_Problem_. Between the line containing "acc) acc) []" and the line containing "(s.issue typ (.thread" lies a run of lines; give that run again exactly, with both of those lines, and nothing else from the entries below.

_Provided material_.
=== Section Start ===

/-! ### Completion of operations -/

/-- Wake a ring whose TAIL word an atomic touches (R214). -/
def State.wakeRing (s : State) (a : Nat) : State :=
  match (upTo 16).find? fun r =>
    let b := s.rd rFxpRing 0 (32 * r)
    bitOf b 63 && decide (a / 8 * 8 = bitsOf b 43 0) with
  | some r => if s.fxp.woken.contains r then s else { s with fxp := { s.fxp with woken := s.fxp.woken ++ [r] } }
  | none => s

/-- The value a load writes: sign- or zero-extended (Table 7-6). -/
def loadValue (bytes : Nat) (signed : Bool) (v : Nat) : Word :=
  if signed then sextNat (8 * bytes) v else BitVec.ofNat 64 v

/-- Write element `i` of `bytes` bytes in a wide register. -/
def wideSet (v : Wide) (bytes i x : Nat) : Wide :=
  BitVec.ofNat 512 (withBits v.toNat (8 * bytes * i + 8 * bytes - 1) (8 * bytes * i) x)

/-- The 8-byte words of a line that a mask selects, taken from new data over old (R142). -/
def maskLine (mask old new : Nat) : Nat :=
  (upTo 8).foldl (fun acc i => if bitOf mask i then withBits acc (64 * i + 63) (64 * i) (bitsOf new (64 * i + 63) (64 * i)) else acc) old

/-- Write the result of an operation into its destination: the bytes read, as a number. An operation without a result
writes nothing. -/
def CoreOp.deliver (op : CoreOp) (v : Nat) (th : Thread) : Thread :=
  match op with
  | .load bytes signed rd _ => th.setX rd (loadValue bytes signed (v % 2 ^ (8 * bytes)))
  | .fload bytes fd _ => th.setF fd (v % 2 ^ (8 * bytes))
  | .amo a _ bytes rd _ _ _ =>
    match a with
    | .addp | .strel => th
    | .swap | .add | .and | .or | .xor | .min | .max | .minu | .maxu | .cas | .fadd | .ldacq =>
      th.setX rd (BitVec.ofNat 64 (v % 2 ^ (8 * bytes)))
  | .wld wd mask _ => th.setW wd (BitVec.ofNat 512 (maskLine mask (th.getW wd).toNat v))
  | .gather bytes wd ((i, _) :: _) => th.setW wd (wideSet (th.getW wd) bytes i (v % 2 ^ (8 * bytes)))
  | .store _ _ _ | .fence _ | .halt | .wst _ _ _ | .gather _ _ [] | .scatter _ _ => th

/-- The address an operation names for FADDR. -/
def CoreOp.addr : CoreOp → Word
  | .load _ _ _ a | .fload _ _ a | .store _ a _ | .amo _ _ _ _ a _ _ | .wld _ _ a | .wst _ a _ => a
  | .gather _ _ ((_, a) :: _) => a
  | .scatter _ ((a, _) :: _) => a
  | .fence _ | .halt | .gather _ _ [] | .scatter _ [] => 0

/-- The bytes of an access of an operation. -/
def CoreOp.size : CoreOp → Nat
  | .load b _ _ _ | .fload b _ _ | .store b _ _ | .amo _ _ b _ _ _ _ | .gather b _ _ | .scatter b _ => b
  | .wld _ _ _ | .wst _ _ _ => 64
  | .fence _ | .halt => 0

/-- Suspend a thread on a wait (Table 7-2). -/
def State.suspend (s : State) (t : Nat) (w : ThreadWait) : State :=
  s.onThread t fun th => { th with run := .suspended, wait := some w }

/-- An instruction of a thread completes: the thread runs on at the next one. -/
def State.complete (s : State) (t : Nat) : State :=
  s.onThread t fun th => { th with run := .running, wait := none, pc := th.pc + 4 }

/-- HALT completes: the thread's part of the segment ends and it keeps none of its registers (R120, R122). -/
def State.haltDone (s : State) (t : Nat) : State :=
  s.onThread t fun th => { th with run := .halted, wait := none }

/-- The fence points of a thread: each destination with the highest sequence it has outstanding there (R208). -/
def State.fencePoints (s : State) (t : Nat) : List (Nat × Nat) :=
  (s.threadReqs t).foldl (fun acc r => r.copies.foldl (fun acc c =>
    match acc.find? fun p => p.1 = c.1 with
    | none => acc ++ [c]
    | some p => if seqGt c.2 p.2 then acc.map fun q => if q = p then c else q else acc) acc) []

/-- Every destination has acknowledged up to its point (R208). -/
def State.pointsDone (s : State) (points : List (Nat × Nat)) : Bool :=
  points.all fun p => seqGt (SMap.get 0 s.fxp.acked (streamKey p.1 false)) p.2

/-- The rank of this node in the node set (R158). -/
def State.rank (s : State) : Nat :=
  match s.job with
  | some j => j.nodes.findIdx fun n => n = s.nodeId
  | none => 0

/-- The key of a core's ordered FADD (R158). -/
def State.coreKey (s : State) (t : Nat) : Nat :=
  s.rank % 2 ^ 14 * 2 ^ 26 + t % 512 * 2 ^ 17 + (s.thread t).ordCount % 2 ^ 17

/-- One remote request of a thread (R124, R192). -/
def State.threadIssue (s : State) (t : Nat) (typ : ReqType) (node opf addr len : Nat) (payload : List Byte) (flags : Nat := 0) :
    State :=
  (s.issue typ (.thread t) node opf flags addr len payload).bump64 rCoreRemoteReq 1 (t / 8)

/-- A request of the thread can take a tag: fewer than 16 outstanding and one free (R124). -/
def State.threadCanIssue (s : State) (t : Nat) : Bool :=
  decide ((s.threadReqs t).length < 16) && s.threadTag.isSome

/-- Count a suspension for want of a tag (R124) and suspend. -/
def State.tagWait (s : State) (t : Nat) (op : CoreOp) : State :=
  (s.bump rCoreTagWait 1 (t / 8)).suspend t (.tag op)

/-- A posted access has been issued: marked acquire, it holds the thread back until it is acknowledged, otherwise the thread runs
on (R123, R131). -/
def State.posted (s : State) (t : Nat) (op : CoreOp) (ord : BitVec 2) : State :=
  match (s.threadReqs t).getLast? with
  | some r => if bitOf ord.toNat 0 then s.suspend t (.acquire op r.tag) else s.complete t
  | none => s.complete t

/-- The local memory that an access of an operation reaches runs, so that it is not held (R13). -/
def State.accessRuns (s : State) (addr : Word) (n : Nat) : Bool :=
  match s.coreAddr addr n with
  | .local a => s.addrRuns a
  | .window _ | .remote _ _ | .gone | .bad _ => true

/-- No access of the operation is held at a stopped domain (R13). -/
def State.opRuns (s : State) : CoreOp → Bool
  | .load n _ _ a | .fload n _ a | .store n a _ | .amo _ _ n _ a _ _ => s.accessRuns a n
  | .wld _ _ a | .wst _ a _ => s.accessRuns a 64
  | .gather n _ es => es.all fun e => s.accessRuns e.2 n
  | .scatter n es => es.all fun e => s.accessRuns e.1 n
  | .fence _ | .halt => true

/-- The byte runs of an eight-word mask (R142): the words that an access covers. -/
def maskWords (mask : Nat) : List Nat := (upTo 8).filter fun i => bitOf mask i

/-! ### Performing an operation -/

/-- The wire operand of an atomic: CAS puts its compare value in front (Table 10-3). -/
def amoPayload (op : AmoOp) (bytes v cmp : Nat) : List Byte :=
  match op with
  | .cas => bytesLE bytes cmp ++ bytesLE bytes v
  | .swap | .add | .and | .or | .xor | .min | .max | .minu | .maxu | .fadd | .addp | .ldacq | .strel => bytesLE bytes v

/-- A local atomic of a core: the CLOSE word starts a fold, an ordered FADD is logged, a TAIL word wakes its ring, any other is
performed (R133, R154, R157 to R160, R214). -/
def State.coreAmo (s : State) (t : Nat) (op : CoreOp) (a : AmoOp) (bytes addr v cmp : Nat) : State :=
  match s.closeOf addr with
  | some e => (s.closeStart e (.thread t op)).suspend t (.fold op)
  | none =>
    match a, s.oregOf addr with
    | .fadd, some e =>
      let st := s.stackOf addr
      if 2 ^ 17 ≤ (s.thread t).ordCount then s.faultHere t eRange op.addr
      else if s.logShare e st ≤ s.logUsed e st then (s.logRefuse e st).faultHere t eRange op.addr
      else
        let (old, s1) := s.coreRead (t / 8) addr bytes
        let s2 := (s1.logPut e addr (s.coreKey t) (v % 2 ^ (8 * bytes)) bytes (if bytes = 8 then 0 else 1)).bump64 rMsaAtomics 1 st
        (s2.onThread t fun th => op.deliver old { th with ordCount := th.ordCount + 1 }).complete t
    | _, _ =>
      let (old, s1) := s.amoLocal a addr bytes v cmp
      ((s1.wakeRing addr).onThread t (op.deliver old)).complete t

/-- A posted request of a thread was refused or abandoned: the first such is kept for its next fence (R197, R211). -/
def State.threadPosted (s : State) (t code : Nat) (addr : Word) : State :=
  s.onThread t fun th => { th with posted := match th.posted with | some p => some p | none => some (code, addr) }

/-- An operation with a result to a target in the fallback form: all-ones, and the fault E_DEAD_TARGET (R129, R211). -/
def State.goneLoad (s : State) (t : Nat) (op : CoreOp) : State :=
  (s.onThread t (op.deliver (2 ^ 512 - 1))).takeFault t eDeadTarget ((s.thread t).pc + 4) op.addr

=== Section End ===
=== Section Start ===

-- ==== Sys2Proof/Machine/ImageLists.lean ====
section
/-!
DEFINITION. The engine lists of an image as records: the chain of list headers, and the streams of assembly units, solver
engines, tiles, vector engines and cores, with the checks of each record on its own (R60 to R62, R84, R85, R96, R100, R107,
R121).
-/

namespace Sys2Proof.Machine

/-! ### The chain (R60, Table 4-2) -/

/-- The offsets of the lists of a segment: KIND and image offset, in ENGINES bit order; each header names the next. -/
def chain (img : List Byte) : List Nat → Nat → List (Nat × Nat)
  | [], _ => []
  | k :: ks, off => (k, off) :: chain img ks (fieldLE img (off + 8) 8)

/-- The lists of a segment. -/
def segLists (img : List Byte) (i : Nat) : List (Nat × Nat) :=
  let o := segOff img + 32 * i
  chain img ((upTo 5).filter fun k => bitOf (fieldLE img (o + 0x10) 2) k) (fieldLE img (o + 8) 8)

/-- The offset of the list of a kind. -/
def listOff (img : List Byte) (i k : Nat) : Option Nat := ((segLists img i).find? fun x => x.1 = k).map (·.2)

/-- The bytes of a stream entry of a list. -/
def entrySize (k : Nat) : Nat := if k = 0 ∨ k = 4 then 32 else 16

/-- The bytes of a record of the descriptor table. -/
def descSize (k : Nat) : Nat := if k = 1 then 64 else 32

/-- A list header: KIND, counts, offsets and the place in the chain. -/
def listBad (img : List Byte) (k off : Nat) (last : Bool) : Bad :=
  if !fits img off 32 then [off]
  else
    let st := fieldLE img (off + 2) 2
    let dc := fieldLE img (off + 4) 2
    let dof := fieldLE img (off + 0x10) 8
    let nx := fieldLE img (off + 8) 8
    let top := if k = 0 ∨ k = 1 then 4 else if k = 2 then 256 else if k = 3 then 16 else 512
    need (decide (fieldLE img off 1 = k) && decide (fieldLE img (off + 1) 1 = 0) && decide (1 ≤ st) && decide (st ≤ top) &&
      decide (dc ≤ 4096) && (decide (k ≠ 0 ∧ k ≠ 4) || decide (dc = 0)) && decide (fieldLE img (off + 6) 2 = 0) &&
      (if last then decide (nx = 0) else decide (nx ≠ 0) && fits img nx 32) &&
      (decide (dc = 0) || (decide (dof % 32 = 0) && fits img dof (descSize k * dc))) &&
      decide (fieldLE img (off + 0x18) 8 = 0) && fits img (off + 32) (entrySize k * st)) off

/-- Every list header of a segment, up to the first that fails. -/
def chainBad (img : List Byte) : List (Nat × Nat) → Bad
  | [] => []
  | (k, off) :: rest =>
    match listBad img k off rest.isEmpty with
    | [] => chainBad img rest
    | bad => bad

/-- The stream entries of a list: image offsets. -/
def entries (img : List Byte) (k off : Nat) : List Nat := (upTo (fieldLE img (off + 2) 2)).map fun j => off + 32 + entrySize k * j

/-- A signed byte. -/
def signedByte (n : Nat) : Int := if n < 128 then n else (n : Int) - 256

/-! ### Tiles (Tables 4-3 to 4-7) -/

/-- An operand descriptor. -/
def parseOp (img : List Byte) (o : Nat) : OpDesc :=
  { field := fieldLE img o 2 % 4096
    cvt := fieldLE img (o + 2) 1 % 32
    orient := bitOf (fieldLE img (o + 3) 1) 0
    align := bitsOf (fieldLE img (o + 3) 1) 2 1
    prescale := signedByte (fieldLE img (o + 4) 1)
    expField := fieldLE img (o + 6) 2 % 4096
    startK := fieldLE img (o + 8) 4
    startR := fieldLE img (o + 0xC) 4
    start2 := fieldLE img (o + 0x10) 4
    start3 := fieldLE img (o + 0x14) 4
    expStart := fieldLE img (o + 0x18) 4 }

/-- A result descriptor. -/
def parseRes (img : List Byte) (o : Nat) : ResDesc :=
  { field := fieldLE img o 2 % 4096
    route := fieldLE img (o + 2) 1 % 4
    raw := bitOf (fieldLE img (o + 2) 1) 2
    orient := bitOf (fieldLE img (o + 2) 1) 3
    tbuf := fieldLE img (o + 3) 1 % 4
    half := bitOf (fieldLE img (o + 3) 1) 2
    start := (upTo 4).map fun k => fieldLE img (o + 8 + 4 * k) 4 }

=== Section End ===

_Reply_.
    | some p => if seqGt c.2 p.2 then acc.map fun q => if q = p then c else q else acc) acc) []

/-- Every destination has acknowledged up to its point (R208). -/
def State.pointsDone (s : State) (points : List (Nat × Nat)) : Bool :=
  points.all fun p => seqGt (SMap.get 0 s.fxp.acked (streamKey p.1 false)) p.2

/-- The rank of this node in the node set (R158). -/
def State.rank (s : State) : Nat :=
  match s.job with
  | some j => j.nodes.findIdx fun n => n = s.nodeId
  | none => 0

/-- The key of a core's ordered FADD (R158). -/
def State.coreKey (s : State) (t : Nat) : Nat :=
  s.rank % 2 ^ 14 * 2 ^ 26 + t % 512 * 2 ^ 17 + (s.thread t).ordCount % 2 ^ 17

/-- One remote request of a thread (R124, R192). -/
def State.threadIssue (s : State) (t : Nat) (typ : ReqType) (node opf addr len : Nat) (payload : List Byte) (flags : Nat := 0) :
    State :=
  (s.issue typ (.thread t) node opf flags addr len payload).bump64 rCoreRemoteReq 1 (t / 8)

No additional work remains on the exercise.